И опять он посмотрел на ее рот таким же странным взглядом. Она уже стала волноваться, не застряло ли у нее что-то в зубах.

Ее отец предложил руку Мелани, а Джастин – Джорджине. Когда она взяла его под руку, он, однако, не прошел сразу же в столовую, а задержался в гостиной. Так тихо, что только она одна могла слышать, он сказал:

– Я должен извиниться за мое жестокое и несправедливое замечание, которое высказал вам раньше, мисс Пенфорд.

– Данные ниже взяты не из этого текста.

-- ==== Sys2Proof/Tests/Slice0.lean ====
section
/-! SUPPORT. Tests. First the checks of WellFormed on an ill-formed term each, then single steps on
small states against figures of the manual, then for every statement with hypotheses a state and
operands that meet them, clause by clause. -/

namespace Sys2Proof.Tests

set_option Elab.async false

open Sys2Proof.Machine

/-! ## Small states -/

/-- The part after a reset, operating, the rail down. -/
def awake : State := State.reset.withInReset false

/-- The part in a power state. -/
def inPower (p : Power) : State := awake.withLps { awake.lps with power := p }

/-- Change one axis record. -/
def onAxis (a : Axis) (f : AxisRecord → AxisRecord) (s : State) : State := s.setAxis a (f (s.axis a))

/-- An axis at rest at a position. -/
def restAt (p : Int) (r : AxisRecord) : AxisRecord := { r with state := .idle, position := some p }

/-- A SHARED move of Port M in TRAVEL from `p`, its leg to `e` the last of its plan. -/
def travel (p e : Int) (r : AxisRecord) : AxisRecord :=
  { r with state := .moving, position := some p, phase := some .travel, mode := some .shared,
           source := some .m, tag := some 7, target := some e, start := some p, legEnd := e,
           remaining := e - p, slot := some .slot0, drvEn := true, dirHigh := true,
           rate := some 1000 }

/-- A homing in a phase with a dwell. -/
def homing (x : Phase) (d : Option DwellEnd) (n : Int) (r : AxisRecord) : AxisRecord :=
  { r with state := .homing, position := some 0, phase := some x, dwell := d, remaining := n,
           slot := some .slot0, drvEn := true, tag := some 3, source := some .m,
           mode := some .held, rate := some 600 }

/-- A NORMAL channel that presents a temperature. -/
def warm (c : Channel) (x : Int) (s : State) : State :=
  s.setChannel c { blankChannel .normal with
    raw := some 2000, temp := some x, history := [x], shown := ⟨some 2000, .normal, some x⟩ }

/-- A channel record changed. -/
def onChannel (c : Channel) (f : ChannelRecord → ChannelRecord) (s : State) : State :=
  s.setChannel c (f (s.channel c))

/-- A conversion in progress. -/
def converting (x : Conversion) (s : State) : State := s.withScn { s.scn with conversion := x }

/-- The banks in three roles, with generations 4, 5 and 6 where a bank holds a table. -/
def banks (x y z : Role) (s : State) : State :=
  let bank := fun (r : Role) (g : Nat) => (⟨r, if r = .idle ∨ r = .build then 0 else g, []⟩ : Bank)
  s.withBkm (s.bkm.withBanks ⟨bank x 4, bank y 5, bank z 6⟩)

/-- Bank 0 on loan. -/
def onLoan (y z : Role) (s : State) : State :=
  let t := banks .loaned y z s
  t.withBkm { t.bkm with loan := some ⟨.b0, 4, 200⟩ }

/-- A build in progress on the inputs as they stand. -/
def building (s : State) : State :=
  s.withGeo { s.geo with building := true, snapshot := some (takeSnapshot s) }

/-- One fan record changed. -/
def onFan (f : Fan) (g : FanRecord → FanRecord) (s : State) : State :=
  s.withAfc { s.afc with fans := s.afc.fans.set f (g (s.afc.fans.get f)) }

/-- A preset in slot 2. -/
def stored (x : Preset) (s : State) : State := s.withPtb ⟨s.ptb.slots.set 2 (some x)⟩

/-- A preset without positions, correction or trims. -/
def bare : Preset := ⟨List.replicate 8 32, ⟨none, none, none, none⟩, none, none, none⟩

/-- The state after a command. -/
def after (i : Instr) (s : State) : State :=
  match exec i s with
  | .next t => t
  | .fault _ => s
  | .refused _ => s

/-- A SHARED request of Port M with a stamp. -/
def ask (a : Axis) (k : ReqKind) (n : Nat) : Request :=
  ⟨a, k, .shared, none, 7, .m, ⟨some .m, n, false, none⟩⟩

/-- A pending record in its axis's place. -/
def waits (q : Request) (s : State) : State :=
  s.withMsc { s.msc with pending := s.msc.pending.set q.axis (some q) }

/-- The book of the request in force on an axis. -/
def forced (a : Axis) (x : Book) (s : State) : State :=
  s.withMsc { s.msc with inForce := s.msc.inForce.set a (some x) }

/-- A recall group of slot 2 from Port S. -/
def inGroup (members : PerAxis (Option Progress)) (s : State) : State :=
  s.withMsc { s.msc with group := some ⟨2, 8, .s, members, .inProgress⟩ }

/-- A YIELDED move to `e`, at rest at `p`. -/
def handedBack (p e : Int) (r : AxisRecord) : AxisRecord :=
  { travel p e r with phase := some .yielded, slot := none, drvEn := false }

/-- An axis of a move in a dwell. -/
def dwelling (x : DwellEnd) (p e : Int) (r : AxisRecord) : AxisRecord :=
  { travel p e r with phase := some .reverse, dwell := some x }

/-- An axis of a move in a stop ramp of one step. -/
def ramping (x : EndAction) (p e : Int) (r : AxisRecord) : AxisRecord :=
  { travel p e r with phase := some .stopRamp, endAction := some x, remaining := 1 }

/-- Both slots in use. -/
def full (s : State) : State :=
  onAxis .vs (travel 10 50) (onAxis .zm (fun r => { travel 0 9 r with slot := some .slot1 }) s)

/-- A waiting record of Port M that follows no axis is eligible while its axis does not run. -/
theorem ask_eligible (a : Axis) (k : ReqKind) (n : Nat) (s : State) (h : running s a = false) :
    Eligible s (ask a k n) :=
  ⟨h, (fun _ hf => by cases hf), fun hf => by cases hf⟩

/-- Every axis at rest, the power on. -/
def lensReady : State :=
  onAxis .hs (restAt 6000) (onAxis .vs (restAt 12000) (onAxis .zm (restAt 3000)
    (onAxis .fc (restAt 9000) (inPower .ready))))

Его удивительно мягкий, полный раскаяния тон был приятен для слуха, но, захваченная врасплох, она довольно едко осведомилась:

– О каком именно замечании вы говорите, милорд?

– Наверное, я заслужил это, – грустно сказал он. – Я говорю о том, что я назвал вас «синим чулком». Это было оскорбительно и совершенно неверно. Пожалуйста, простите меня.

Явная искренность его извинения изумила ее. Ее отношение к нему вновь внезапно переменилось. Она невинно заметила:

– Я просто подумала, что это очередное проявление вашего грубого, резкого характера, которым вы хвастались совсем недавно.

– Я не хвастался, – сердито возразил он. – Я просто хотел сказать вам, что мне несвойственна лесть. – Они с опозданием вошли в столовую. Круглый стол под безупречно белой льняной скатертью, накрытый на четверых, был освещен мягким светом свечей.

Джорджина увидела, как взгляд Рэвенстона немедленно устремился к центру стола, туда, где стоял тщательно подобранный ею букет. Он, судя по всему, оценил ее искусство, и она почувствовала себя вознагражденной за то время, которое провела, расставляя цветы.

Лэни сидела напротив Джорджины, а мужчины между ними. Стол был не слишком большим, и это способствовало непринужденности беседы. Когда лакей подал им суп из омаров, Лэни сказала:

– Как жалко, что ты смогла сходить только на одну лекцию Лайела в Лондоне, Джорджина. Я знаю, как ты мечтала их послушать.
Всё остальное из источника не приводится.